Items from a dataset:
--- START ---
/-! ### Loss of a link -/

theorem State.relayLoss_quiet {p : Port} (h : (s.port p).link ∈ ([.standby, .ready, .up] : List LinkState)) :
    s.relayLoss p = s := by
  simp only [List.mem_cons, List.not_mem_nil, or_false] at h
  rcases h with h | h | h <;> simp [State.relayLoss, h]

/-! ### Closing the routed open cues -/

theorem State.insertCue_service_of_ne (s : State) {k l : Service} (ne : l ≠ k) (c : CueRecord) :
    (s.insertCue k c).service l = s.service l := by
  unfold State.insertCue
  dsimp only
  split
  · simp [ne]
  · split <;> simp [ne]

theorem State.insertCue_openCue (s : State) (k : Service) (c : CueRecord) :
    ((s.insertCue k c).service k).openCue = (s.service k).openCue := by
  unfold State.insertCue
  dsimp only
  split
  · simp
  · split <;> simp

/-- A close moves no other service, and leaves no cue open. -/
theorem State.closeCue_service (s : State) (k : Service) :
    (∀ l, l ≠ k → (s.closeCue k).service l = s.service l) ∧ ((s.closeCue k).service k).openCue = none := by
  rcases opened : (s.service k).openCue with _ | o
  · rw [State.closeCue_of_none opened]
    exact ⟨fun _ _ => rfl, opened⟩
  · rw [State.closeCue_of_some opened rfl]
    generalize timeCue s.ref (s.service k) o.body s.now = x
    cases cut : x.cut
    · rw [State.settleTimed_of_kept cut]
      refine ⟨fun l ne => ?_, ?_⟩
      · simp [State.insertCue_service_of_ne _ ne, ne]
      · simp [State.insertCue_openCue, ServiceState.closed]
    · rw [State.settleTimed_of_cut k cut]
      exact ⟨fun l ne => by simp [ne], by simp⟩

theorem State.foldl_closeCue_service (ks : List Service) (s : State) (k : Service) :
    (k ∉ ks → (ks.foldl State.closeCue s).service k = s.service k) ∧
      (k ∈ ks ∨ (s.service k).openCue = none → ((ks.foldl State.closeCue s).service k).openCue = none) := by
  induction ks generalizing s with
  | nil => exact ⟨fun _ => rfl, fun h => h.resolve_left (by simp)⟩
  | cons j ks ih =>
    obtain ⟨others, self⟩ := s.closeCue_service j
    obtain ⟨stays, closes⟩ := ih (s.closeCue j)
    refine ⟨fun out => ?_, fun closed => closes ?_⟩
    · obtain ⟨ne, out⟩ := not_or.mp (mt List.mem_cons.mpr out)
      exact (stays out).trans (others k ne)
    · by_cases e : k = j
      · exact Or.inr (e ▸ self)
      · exact (closed.imp (fun mem => (List.mem_cons.mp mem).resolve_left e) fun none => by rw [others k e]; exact none)

theorem State.closeRouted_service (s : State) (g : Group) (k : Service) :
    ((s.service k).liveRoute = some g → ((s.closeRouted g).service k).openCue = none) ∧
      ((s.service k).liveRoute ≠ some g → (s.closeRouted g).service k = s.service k) := by
  rw [State.closeRouted_eq]
  obtain ⟨stays, closes⟩ := State.foldl_closeCue_service
    (allServices.filter fun k => decide ((s.service k).liveRoute = some g)) s k
  exact ⟨fun routed => closes (Or.inl (List.mem_filter.mpr ⟨mem_allServices k, decide_eq_true routed⟩)),
    fun other => stays fun mem => other (of_decide_eq_true (List.mem_filter.mp mem).2)⟩

/-! ### The take of a word -/

theorem GroupState.beforeCut_iff (x : GroupState) (e : Smc) :
    x.beforeCut e = true ↔ ∃ c, x.cut = some c ∧ (e - c).toInt < 0 := by
  rcases cut : x.cut with _ | c <;> simp [GroupState.beforeCut, cut, -BitVec.toInt_sub]

@[simp] theorem State.removeHead_par (s : State) (p q : Port) : ((s.removeHead p).port q).par = (s.port q).par := by
  unfold State.removeHead State.afterRemoval State.sendResume
  by_cases e : q = p
  · split <;> simp [e]
  · split <;> simp [e]

@[simp] theorem State.removeHead_link (s : State) (p q : Port) : ((s.removeHead p).port q).link = (s.port q).link := by
  unfold State.removeHead State.afterRemoval State.sendResume
  by_cases e : q = p
  · split <;> simp [e]
  · split <;> simp [e]

@[simp] theorem State.removeHead_window (s : State) (p q : Port) :
    ((s.removeHead p).port q).window = (s.port q).window := by
  unfold State.removeHead State.afterRemoval State.sendResume
  by_cases e : q = p
  · split <;> simp [e]
  · split <;> simp [e]

@[simp] theorem State.removeHead_group (s : State) (p : Port) (g : Group) : (s.removeHead p).group g = s.group g :=
  congrArg (Per4.get · g) (removeHead_frame s p .groups (by simp))

theorem State.removeHead_speechFor (s : State) (p : Port) (w : WordRecord) :
    (s.removeHead p).speechFor p w = s.speechFor p w := by
  simp [State.speechFor, State.rawFor]

/-- The consumer takes the head of a queue in RUN that is not paused. -/
theorem State.takeWord_of_head {p : Port} {w : WordRecord} {rest : List IntakeRecord} (run : s.mode = .run)
    (head : (s.port p).queue = .word w :: rest) (free : (s.port p).link ≠ .taking) :
    s.takeWord p = (s.removeHead p).judgeWord p w := by
  have taken : s.nextRecord p = some (.word w) := by
    simp [State.nextRecord, State.running, run, State.paused, free, head]
  rw [State.takeWord, taken]

theorem State.nextRecord_idle {p : Port} (idle : s.mode = .config ∨ (s.port p).link = .taking) :
    s.nextRecord p = none := by
  rcases idle with h | h
  · simp [State.nextRecord, State.running, h]
  · simp [State.nextRecord, State.paused, h]

theorem State.takeWord_idle {p : Port} (idle : s.mode = .config ∨ (s.port p).link = .taking) : s.takeWord p = s := by
  rw [State.takeWord, State.nextRecord_idle idle]

end Sys2Proof.Machine

open Sys2Proof.Machine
--- END ---
* _Problem statement_
If a line in the entries above contains "GroupState", include it in the count, then report only the total.

* _Result of this exercise_
2